Aim of the exercise
Copy out again, unchanged, the listing below from the line that has "0)).2 = true" through the line that has "fluxPk up = true".
======== The data
-- ==== Sys2Proof/Tests/Slice0.lean ====
section
/-! SUPPORT. The model's own tests: ill-formed commands that WellFormed refuses, small steps whose
results the manual gives, and, per statement with hypotheses, a state and operands that meet them. -/

namespace Sys2Proof.Tests
open Sys2Proof.Machine

-- One test at a time: side by side they take a thread, and its stack, each.
set_option Elab.async false

/-- Half-words and words as parameter bytes. -/
def h (v : Nat) : List Byte := leBytes 2 v
/-- See `h`. -/
def w (v : Nat) : List Byte := leBytes 4 v

/-- An engine in service: ACTIVE, first light done, SAFE 0, the grid locked, the time SET. -/
def up : State :=
  { State.reset with
    cmd := { State.reset.cmd with serving := true }
    frm := { State.reset.frm with running := true, state := .locked }
    diag := { State.reset.diag with causes := 0, safe := 0, inReset := false }
    pwr := { State.reset.pwr with boot := .up, time := .set } }

/-- A packet of a class with ACKREQ on the first ring of the class, from the SPI port. -/
def pk (cls : Nat) (params : List Byte) : Pkt :=
  { port := .spi
    ring := [0, 8, 16, 32].getD cls 0
    flags := BitVec.ofNat 8 (cls + 4)
    seq := 1
    node := 16383
    tag := 7
    params := params }

/-! ### Ill-formed commands are refused, one per check -/

theorem test_wf_packet : (pk 2 (w 0)).wf = true ∧ { pk 2 [] with ring := 48 }.wf = false
    ∧ (pk 2 [0, 0, 0]).wf = false ∧ (pk 2 (List.replicate 4084 0)).wf = false
    ∧ { pk 2 [] with flags := 0x82 }.wf = false ∧ (Instr.ping { pk 2 [] with ring := 48 }).wf = false := by
  decide +kernel

theorem test_wf_blocks : (Instr.blockReceived 0 none (some (List.replicate 120 3))).wf = true
    ∧ (Instr.blockReceived 0 (some (List.replicate 119 3)) none).wf = false
    ∧ (Instr.blockReceived 0 none (some (List.replicate 120 4))).wf = false := by decide +kernel

theorem test_wf_upsets : (Instr.sequencerTake 0 [(64, .lost)]).wf = true
    ∧ (Instr.sequencerTake 0 [(65, .lost)]).wf = false ∧ (Instr.memRead (pk 2 []) [(1, .retry)]).wf = false
    ∧ (Instr.memRead { pk 2 [] with ring := 63 } []).wf = false
    ∧ (Instr.startToken 0 0 [(32, .good)]).wf = false ∧ (Instr.instructionFetchFault 0 4).wf = false := by
  decide +kernel

theorem test_wf_notch : (Instr.notchRowAccess 0 [] []).wf = false
    ∧ (Instr.notchRowAccess 0 (List.replicate 16 { vled := 0, refMv := 0, node := 0, rho := 0, odd := [] })
        [1048576]).wf = false
    ∧ (Instr.notchEnd 0 (List.replicate 64 0)).wf = true ∧ (Instr.notchEnd 0 [0]).wf = false := by
  decide +kernel

/-- A training result in good form. -/
def found : TrainResult :=
  { ctleEyes := 9 :: List.replicate 15 5, offsets := [0, 0, 0]
    windows := List.replicate 16 { mu := [0, 0, 0, 0], tapDir := [0, 0, 0], rich := 0, trans := 0 }
    eye := { height := [200, 200, 200], width := [40, 40, 40] } }

theorem test_wf_training : (Instr.rxReady 0 .a found).wf = true
    ∧ (Instr.rxReady 0 .a { found with ctleEyes := [] }).wf = false
    ∧ (Instr.rxReady 0 .a { found with offsets := [] }).wf = false
    ∧ (Instr.rxReady 0 .a { found with windows := [{ mu := [], tapDir := [0, 0, 0], rich := 0, trans := 0 }] }).wf = false
    ∧ (Instr.rxReady 0 .a { found with eye := { height := [], width := [] } }).wf = false
    ∧ (Instr.eyeScanDone 0 .b { height := [1, 1, 1], width := [1] }).wf = false
    ∧ (Instr.adaptWindowEnd 0 .a { mu := [], tapDir := [0, 0, 0], rich := 0, trans := 0 }).wf = false
    ∧ (Instr.adaptWindowEnd 0 .a { mu := [0, 0, 0, 0], tapDir := [], rich := 0, trans := 0 }).wf = false := by
  decide +kernel

theorem test_wf_readings : (Instr.thermalUpdate 0 (List.replicate 20 0) (List.replicate 16 0)).wf = true
    ∧ (Instr.thermalUpdate 0 (List.replicate 19 0) (List.replicate 16 0)).wf = false
    ∧ (Instr.thermalUpdate 0 (List.replicate 20 0) []).wf = false
    ∧ (Instr.stepTrimsDone 0 (List.replicate 16 0) []).wf = false
    ∧ (Instr.stepTrimsDone 0 [] (List.replicate 16 [])).wf = false := by decide +kernel

/-! ### What the statements about packets assume is met -/

/-- A packet passes its checks, and nothing keeps it waiting. -/
def goes (op : Nat) (d : OpDef) (p : Pkt) (s : State) : Bool := passes op d p s && !s.stepFour op

theorem met_SystemReadsComplete :
    goes 0x0001 pingDef (pk 2 (List.replicate 64 9)) up = true ∧ goes 0x0002 identifyDef (pk 2 []) up = true
    ∧ goes 0x0004 paramGetDef (pk 2 (h 1 ++ h 0 ++ h pAlertMask ++ h 0)) up = true
    ∧ goes 0x0006 statusGetDef (pk 2 []) up = true ∧ goes 0x000A timeStatusDef (pk 0 []) up = true := by
  decide +kernel

/-- An engine that has captured sync edge 5, at DEVTIME 1,000. -/
def edged : State :=
  { up with pwr := { up.pwr with syncCount := 5, edges := [{ count := 5, time := 1000 }] } }

theorem met_SystemWritesComplete :
    goes 0x0005 paramSetDef (pk 1 (h 1 ++ h 1 ++ h pAlertMask ++ h 0 ++ w 0xFFFF)) up = true
    ∧ goes 0x0007 eventAckDef (pk 2 (w 0xFFFFFFFF)) up = true
    ∧ goes 0x0008 ringConfigDef (pk 2 (w 0)) up = true ∧ (pk 2 (w 0)).u16 16 = 0
    ∧ goes 0x0008 ringConfigDef (pk 2 (w 1 ++ [17, 2, 1, 0] ++ w 8)) up = true
    ∧ goes 0x0009 setTimeDef (pk 2 (w 0 ++ w 1 ++ w 5 ++ w 0)) up = true
    ∧ timeNow (pk 2 (w 0 ++ w 1 ++ w 5 ++ w 0)) = true
    ∧ goes 0x0009 setTimeDef (pk 2 (w 5 ++ w 0 ++ w 9 ++ w 0)) edged = true
    ∧ edged.edgeAt 5 = some 1000
    ∧ goes 0x0009 setTimeDef (pk 2 (w 21 ++ w 0 ++ w 9 ++ w 0)) edged = true ∧ edged.edgeAt 21 = none := by
  decide +kernel

/-- RESET's parameters at any level. -/
def resetPk : Pkt := pk 2 (w 0 ++ w 0xA5A55A5A)

theorem met_ResetLevelsComplete : goes 0x0003 resetDef (resetPk.fix 16 0) up = true
    ∧ goes 0x0003 resetDef (resetPk.fix 16 1) up = true
    ∧ goes 0x0003 resetDef (resetPk.fix 16 2) up = true := by decide +kernel

/-- An OBJ_UPDATE of one context: TTL and TIMEOUT 1, captured now. -/
def objPk : Pkt :=
  pk 0 ([1, 0, 0, 0] ++ [127, 6] ++ List.replicate 38 0 ++ h 1 ++ h 0 ++ h 1 ++ h 0 ++ w 0
    ++ List.replicate 12 0)

theorem met_ClassZeroCommandsComplete : goes 0x0101 objUpdateDef objPk up = true
    ∧ goes 0x0102 objReleaseDef (pk 0 (w 1 ++ w 0 ++ w 0 ++ w 0x80000000)) up = true
    ∧ goes 0x0103 objClearAllDef (pk 0 (w 1)) up = true
    ∧ goes 0x0104 forceLevelDef (pk 0 (h 0 ++ h 65535 ++ w 0)) up = true
    ∧ goes 0x0104 forceLevelDef (pk 0 (h 1 ++ h 65534 ++ w 0)) up = true
    ∧ goes 0x0105 fallbackEnterDef (pk 0 ([2, 0, 1, 0] ++ w 0x4441524B)) up = true
    ∧ goes 0x0106 fallbackExitDef (pk 0 (w 1)) up = true
    ∧ goes 0x0107 bendSetDef (pk 0 (h 0xFE00 ++ h 127)) up = true := by decide +kernel

theorem met_FrameCommandsComplete : goes 0x0201 frameCommitDef (pk 1 (w 0)) up = true
    ∧ goes 0x0201 frameCommitDef (pk 2 (w 1)) up = true
    ∧ goes 0x0202 scanSelectDef (pk 2 (w 1 ++ w 0x400000 ++ w 1)) up = true
    ∧ goes 0x0203 timingStatusDef (pk 2 []) up = true ∧ goes 0x0204 freezeStatusDef (pk 2 []) up = true
    ∧ goes 0x0205 videoConfigDef (pk 2 ([0x07, 0x08, 0x02, 0] ++ w 0xC8)) up = true := by decide +kernel

/-- An engine whose scene 1 is valid. -/
def scened : State := { up with nvm := { up.nvm with scenes := [(1, { valid := true })] } }

/-- A SYMBOL_WRITE of the last four bytes of the store, with their CRC. -/
def symbolPk : Pkt := pk 3 (w 0x1FFFFC ++ h 4 ++ h 1 ++ w 0xED82CD11 ++ [0x61, 0x62, 0x63, 0x64])

theorem met_SceneCommandsComplete :
    goes 0x0301 sceneWriteDef (pk 3 ([3, 0] ++ h 1 ++ w 65472 ++ List.replicate 64 5)) up = true
    ∧ goes 0x0302 sceneStoreDef (pk 3 ([15, 2, 0, 0] ++ w 1)) up = true
    ∧ goes 0x0303 sceneMixDef (pk 1 ([1, 1] ++ h 3 ++ h 256 ++ h 0 ++ h 0 ++ h 4096)) scened = true
    ∧ goes 0x0304 symbolWriteDef symbolPk up = true
    ∧ crc32 (symbolPk.bytes 28 4) = symbolPk.u32 24 ∧ (up.readParts 5 0x5FFFFC 4).2 = true := by decide +kernel

/-- A LUT_WRITE of the last entry. -/
def lutPk : Pkt := pk 2 (h 4095 ++ h 1 ++ w 1 ++ h 65535 ++ h 0)

theorem met_OverlayCommandsComplete :
    goes 0x0305 ovlSetDef (pk 1 ([31, 0] ++ h 1 ++ h 1 ++ h 256 ++ w 0 ++ h 8 ++ h 1 ++ h 64 ++ h 0
      ++ List.replicate 48 0)) up = true
    ∧ goes 0x0306 ovlClearDef (pk 2 (w 0x80000000 ++ w 3)) up = true
    ∧ goes 0x0307 lutWriteDef lutPk up = true ∧ up.comp.lutCopying = false
    ∧ goes 0x0308 windowSetDef (pk 1 (w 4 ++ w 5 ++ w 0x103)) up = true := by decide +kernel

theorem met_DriveCommandsComplete :
    goes 0x0401 tileRefSetDef (pk 1 (h 0x8001 ++ h 1 ++ h 127 ++ List.replicate 28 0 ++ h 1023)) up = true
    ∧ goes 0x0402 driveStatusDef (pk 2 (w 1)) up = true
    ∧ goes 0x0403 budgetSetDef (pk 2 (h 8000 ++ h 0 ++ h 0xFFFF ++ h 1)) up = true
    ∧ goes 0x0404 saddleStatusDef (pk 2 (w 3)) up = true := by decide +kernel

/-- A CREST_CONTROL of engine 0, and the same with SEAM. -/
def crestPk (flags : Byte) : Pkt := pk 2 ([1, 0, flags, 0] ++ w 0)

theorem met_StringCommandsComplete :
    goes 0x0501 strConfigDef (pk 2 ([3, 15, 16, 2] ++ h 50 ++ h 100 ++ h 1024 ++ [150, 0] ++ h 4096 ++ h 0)) up
      = true
    ∧ goes 0x0502 strLevelDef (pk 1 ([0, 1] ++ h 1 ++ h 1024 ++ List.replicate 30 0)) up = true
    ∧ goes 0x0503 strStatusDef (pk 2 (w 3)) up = true
    ∧ goes 0x0504 crestLoadDef (pk 2 ([7, 63, 1, 0] ++ [5, 0, 63, 0, 0, 0, 0, 0])) up = true
    ∧ (∀ a : Fin 4, goes 0x0505 crestControlDef ((crestPk 0).fix 17 (BitVec.ofNat 8 a.val)) up = true
      ∧ goes 0x0505 crestControlDef ((crestPk 1).fix 17 (BitVec.ofNat 8 a.val)) up = true) := by
  decide +kernel

theorem met_DiagnosticCommandsComplete : goes 0x0601 diagStatusDef (pk 2 (w 1)) up = true
    ∧ goes 0x0602 diagMapReadDef (pk 2 ([0, 0, 15, 0] ++ h 255 ++ h 1 ++ w 0)) up = true
    ∧ (up.readLines 5 (up.mapReadLines (pk 2 ([0, 0, 15, 0] ++ h 255 ++ h 1 ++ w 0)))).2 = none
    ∧ goes 0x0603 pixelMaskDef (pk 2 ([1, 0] ++ h 2047 ++ h 511 ++ h 2047 ++ h 511 ++ h 0)) up = true
    ∧ (up.readRect (2047, 511, 2047, 511)).2 = true
    ∧ goes 0x0604 faultClearDef (pk 2 (w 0 ++ h 0x77FF ++ h 1 ++ h 0 ++ h 0 ++ h 0 ++ h 0)) up = true
    ∧ (up.readRect (0, 0, 0, 0)).2 = true
    ∧ goes 0x0605 faultConfigDef
      (pk 2 (h 0x0FFA ++ h 1 ++ h 0x96 ++ h 0x640 ++ [9, 0x40] ++ h 0x40)) up = true := by decide +kernel

theorem met_DiagnosticCommandsComplete_records :
    goes 0x0602 diagMapReadDef (pk 3 ([1, 3, 0, 0] ++ h 0 ++ h 1000 ++ w 1048575)) up = true
    ∧ (up.readLines 5 (up.mapReadLines (pk 3 ([1, 3, 0, 0] ++ h 0 ++ h 1000 ++ w 1048575)))).2 = none := by
  decide +kernel

/-- An engine with CAL_CTRL's sweeps enabled whose inactive copy is that of build 5. -/
def building : State :=
  (up.setLive pCalCtrl 0xA03).writeMram 0x10000000
    (withCrc (w 0 ++ w 0 ++ [1, 0, 0, 0] ++ w 5 ++ List.replicate 236 0))

/-- A FLUX_WRITE of the last byte of the array, with its CRC. -/
def fluxPk : Pkt := pk 2 (h 2047 ++ h 511 ++ h 1 ++ h 1 ++ w 1 ++ w 0x59BC5767 ++ [0x5A, 0, 0, 0])

theorem met_CalibrationCommandsComplete :
    goes 0x0701 calSweepDef (pk 3 (h 1 ++ h 0 ++ w 0)) building = true
    ∧ goes 0x0701 calSweepDef (pk 3 (h 1 ++ h 1 ++ w 5)) building = true
    ∧ goes 0x0702 calCommitDef (pk 3 (w 5)) building = true
    ∧ goes 0x0703 calStatusDef (pk 2 (w 1)) up = true
    ∧ goes 0x0704 calAbortDef (pk 2 (w 1)) building = true
    ∧ (let v := (building.entered 0x0704 (pk 2 (w 1)) false).1
       (abortJob v).1.building = true ∧ (abortJob v).1.discardBuild.2 = true)
    ∧ goes 0x0705 fluxWriteDef fluxPk up = true
    ∧ crc32 (fluxPk.bytes 32 1) = fluxPk.u32 28 ∧ (up.readRows fluxPk).2 = true := by
  decide +kernel

theorem met_MemoryCommandsComplete :
    goes 0x0801 memReadDef (pk 2 (w 0x400000 ++ h 4 ++ h 0)) up = true
    ∧ goes 0x0801 memReadDef (pk 2 (w 0x400000 ++ h 4 ++ h 7)) up = true
    ∧ ((up.readLines 5 (linesOf 0x400000 4)).2 = none
      ∧ ((up.abortCvu 3).readLines 5 (linesOf 0x400000 4)).2 = none)
    ∧ goes 0x0802 memWriteDef (pk 2 (w 0x400000 ++ h 4 ++ h 0 ++ w 1)) up = true
    ∧ (up.readParts 5 0x400000 4).2 = true
    ∧ goes 0x0803 cvuConfigDef (pk 2 ([3, 8] ++ h 3 ++ w 7 ++ w 255 ++ w 0)) up = true
    ∧ goes 0x0804 cvuRunDef (pk 3 ([3, 2] ++ h 4 ++ w 0x400000 ++ w 4 ++ w 2 ++ w 0 ++ w 0x400008)) up = true
    ∧ goes 0x0805 errlogReadDef (pk 2 (w 1)) up = true ∧ goes 0x0806 scrubStatusDef (pk 2 []) up = true := by
  decide +kernel

/-- An access that runs off the last address, one at the last range marked LOCKED to MEM_READ, and a
MEM_WRITE that ends one byte past a range. -/
theorem met_MemoryChecksByMap :
    reaches 0x0801 memReadDef (pk 2 (w 0xFFFFFFFC ++ h 8 ++ h 0)) up = true
    ∧ memRange 0xFFFFFFFC 8 = none
    ∧ reaches 0x0801 memReadDef (pk 2 (w 0x107FFFFC ++ h 4 ++ h 0)) up = true
    ∧ memRange 0x107FFFFC 4 = some (0x10780000, 0x107FFFFF, false, false)
    ∧ memFields (pk 2 (w 0x107FFFFC ++ h 4 ++ h 0)) = true
    ∧ reaches 0x0802 memWriteDef (pk 2 (w 0x5FFFFC ++ h 8 ++ h 0 ++ w 0 ++ w 0)) up = true
    ∧ memRange 0x5FFFFC 8 = none
    ∧ reaches 0x0802 memWriteDef (pk 2 (w 0x600000 ++ h 4 ++ h 0 ++ w 0)) up = true
    ∧ memRange 0x600000 4 = some (0x600000, 0x6FFFFF, true, false)
    ∧ memFields (pk 2 (w 0x600000 ++ h 4 ++ h 0 ++ w 0)) = true := by decide +kernel

theorem met_TestAndThermalCommandsComplete :
    goes 0x0901 bistConfigDef (pk 2 ([0x48, 1] ++ h 1000 ++ h 10000 ++ h 0)) up = true
    ∧ goes 0x0902 bistRunDef (pk 3 [1, 127, 0, 0]) up = true
    ∧ goes 0x0903 bistResultDef (pk 2 [7, 3, 0, 0]) up = true
    ∧ goes 0x0904 spurAssignDef (pk 2 [0xFF, 0, 0, 0]) up = true
    ∧ goes 0x0A01 thermStatusDef (pk 2 []) up = true
    ∧ goes 0x0A02 thermConfigDef (pk 2 ([0, 3, 0, 0] ++ List.replicate 24 0)) up = true
    ∧ goes 0x0A02 thermConfigDef (pk 2 ([1, 2, 0, 0] ++ List.replicate 68 0)) up = true
    ∧ up.confTakes [2, 3, 4] = true := by decide +kernel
================
Solved exercise
    ∧ (up.readRect (0, 0, 0, 0)).2 = true
    ∧ goes 0x0605 faultConfigDef
      (pk 2 (h 0x0FFA ++ h 1 ++ h 0x96 ++ h 0x640 ++ [9, 0x40] ++ h 0x40)) up = true := by decide +kernel

theorem met_DiagnosticCommandsComplete_records :
    goes 0x0602 diagMapReadDef (pk 3 ([1, 3, 0, 0] ++ h 0 ++ h 1000 ++ w 1048575)) up = true
    ∧ (up.readLines 5 (up.mapReadLines (pk 3 ([1, 3, 0, 0] ++ h 0 ++ h 1000 ++ w 1048575)))).2 = none := by
  decide +kernel

/-- An engine with CAL_CTRL's sweeps enabled whose inactive copy is that of build 5. -/
def building : State :=
  (up.setLive pCalCtrl 0xA03).writeMram 0x10000000
    (withCrc (w 0 ++ w 0 ++ [1, 0, 0, 0] ++ w 5 ++ List.replicate 236 0))

/-- A FLUX_WRITE of the last byte of the array, with its CRC. -/
def fluxPk : Pkt := pk 2 (h 2047 ++ h 511 ++ h 1 ++ h 1 ++ w 1 ++ w 0x59BC5767 ++ [0x5A, 0, 0, 0])

theorem met_CalibrationCommandsComplete :
    goes 0x0701 calSweepDef (pk 3 (h 1 ++ h 0 ++ w 0)) building = true
    ∧ goes 0x0701 calSweepDef (pk 3 (h 1 ++ h 1 ++ w 5)) building = true
    ∧ goes 0x0702 calCommitDef (pk 3 (w 5)) building = true
    ∧ goes 0x0703 calStatusDef (pk 2 (w 1)) up = true
    ∧ goes 0x0704 calAbortDef (pk 2 (w 1)) building = true
    ∧ (let v := (building.entered 0x0704 (pk 2 (w 1)) false).1
       (abortJob v).1.building = true ∧ (abortJob v).1.discardBuild.2 = true)
    ∧ goes 0x0705 fluxWriteDef fluxPk up = true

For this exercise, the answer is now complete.